■ **EXERCISE**: Below is a listing; give only the number of its lines that contain the word "else".

Segment Open

/-! ### The slave and the packet instructions -/

/-- R214: an invalid word is dropped: only the framer and the phase change. -/
def Obligations.InvalidWordDropped : Prop :=
  ∀ (s : State) (k : Nat) (v : Slave) (i : Instr), s.hasReceived k v → i.source = .line →
    i.wf = true → wordValid i.word = false →
    exec i s = .next (s.setSlave k
      (if v.sstate = .unassigned then { v with sph := .listen } else v.listening))

/-- R215: an unassigned slave takes the id of a `TYPE-QUERY` with an assignable `uid` and answers with its
type; any other valid packet sends it back to listening. -/
def Obligations.UnassignedSlaveTakesId : Prop :=
  ∀ (s : State) (k : Nat) (v : Slave) (i : Instr) (uid cmd arg : Byte), s.hasReceived k v →
    v.sstate = .unassigned → isPacket i uid cmd arg →
    exec i s = .next (s.setSlave k
      (if cmd = 0x0F ∧ 1 ≤ uid.toNat ∧ uid.toNat ≤ 254 then
        ({ v with ownId := uid, sstate := .respondPending } : Slave).replying v.cfg.myType
       else { v with sph := .listen }))

/-- R217: a slave whose handshake is pending answers every packet addressed to it without any effect on
its actuators, and ignores everything else. -/
def Obligations.RespondPendingSlave : Prop :=
  ∀ (s : State) (k : Nat) (v : Slave) (i : Instr) (uid cmd arg : Byte), s.hasReceived k v →
    v.sstate = .respondPending → isPacket i uid cmd arg →
    exec i s = .next (s.setSlave k
      (if uid = v.ownId then
        ({ v with afterTx := if cmd = 0x0E then .serving else v.afterTx } : Slave).replying
          (v.answer cmd)
       else v.listening))

/-- R218: a serving slave, for every packet instruction, addressed, broadcast and foreign. -/
def Obligations.ServingSlave : Prop :=
  ∀ (s : State) (k : Nat) (v : Slave) (i : Instr) (uid cmd arg : Byte), s.hasReceived k v →
    v.sstate = .serving → isPacket i uid cmd arg →
    exec i s = .next (s.setSlave k
      (if uid = v.ownId then
        (if cmd = 0x05 then ({ v with smk := 0, afterTx := .standingBy } : Slave).replying 0x04
         else (v.executed cmd arg).replying (v.answer cmd))
       else if uid = 255 then
        (if cmd = 0x05 then ({ v with sstate := .standingBy, smk := 0 } : Slave).listening
         else (v.executed cmd arg).listening)
       else v.listening))

/-- R219: a slave that stands by counts the broadcast `NEW-DEVICE` packets, serves again with the third,
and ignores everything else. -/
def Obligations.StandingBySlave : Prop :=
  ∀ (s : State) (k : Nat) (v : Slave) (i : Instr) (uid cmd arg : Byte), s.hasReceived k v →
    v.sstate = .standingBy → isPacket i uid cmd arg →
    exec i s = .next (s.setSlave k
      (if uid = 255 ∧ cmd = 0x05 then
        (if v.smk + 1 = 3 then ({ v with sstate := .serving, smk := 0 } : Slave)
         else { v with smk := v.smk + 1 }).listening
       else v.listening))

/-- R227 to R231: the actuator opcodes in a serving slave: addressed, the write and the reply `OK`;
broadcast, the write and no reply. -/
def Obligations.ActuatorCommands : Prop :=
  ∀ (s : State) (k : Nat) (v : Slave) (arg : Byte), s.hasReceived k v → v.sstate = .serving →
    v.ownId ≠ 255 →
    (exec (.lightOn v.ownId arg (cks v.ownId 0x07 arg)) s =
      .next (s.setSlave k (({ v with light := true } : Slave).replying 0x04))) ∧
    (exec (.lightOn 255 arg (cks 255 0x07 arg)) s =
      .next (s.setSlave k ({ v with light := true } : Slave).listening)) ∧
    (exec (.lightOff v.ownId arg (cks v.ownId 0x08 arg)) s =
      .next (s.setSlave k (({ v with light := false } : Slave).replying 0x04))) ∧
    (exec (.lightOff 255 arg (cks 255 0x08 arg)) s =
      .next (s.setSlave k ({ v with light := false } : Slave).listening)) ∧
    (exec (.stop v.ownId arg (cks v.ownId 0x09 arg)) s =
      .next (s.setSlave k (({ v with motorDir := .stop, motorSpeed := 0 } : Slave).replying 0x04))) ∧
    (exec (.stop 255 arg (cks 255 0x09 arg)) s =
      .next (s.setSlave k ({ v with motorDir := .stop, motorSpeed := 0 } : Slave).listening)) ∧
    (exec (.motorA v.ownId arg (cks v.ownId 0x0A arg)) s =
      .next (s.setSlave k (({ v with motorDir := .fwd, motorSpeed := arg } : Slave).replying 0x04))) ∧
    (exec (.motorA 255 arg (cks 255 0x0A arg)) s =
      .next (s.setSlave k ({ v with motorDir := .fwd, motorSpeed := arg } : Slave).listening)) ∧
    (exec (.motorB v.ownId arg (cks v.ownId 0x0B arg)) s =
      .next (s.setSlave k (({ v with motorDir := .rev, motorSpeed := arg } : Slave).replying 0x04))) ∧
    (exec (.motorB 255 arg (cks 255 0x0B arg)) s =
      .next (s.setSlave k ({ v with motorDir := .rev, motorSpeed := arg } : Slave).listening))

Segment Closed

■ **SOLUTION TO THIS TASK**: 12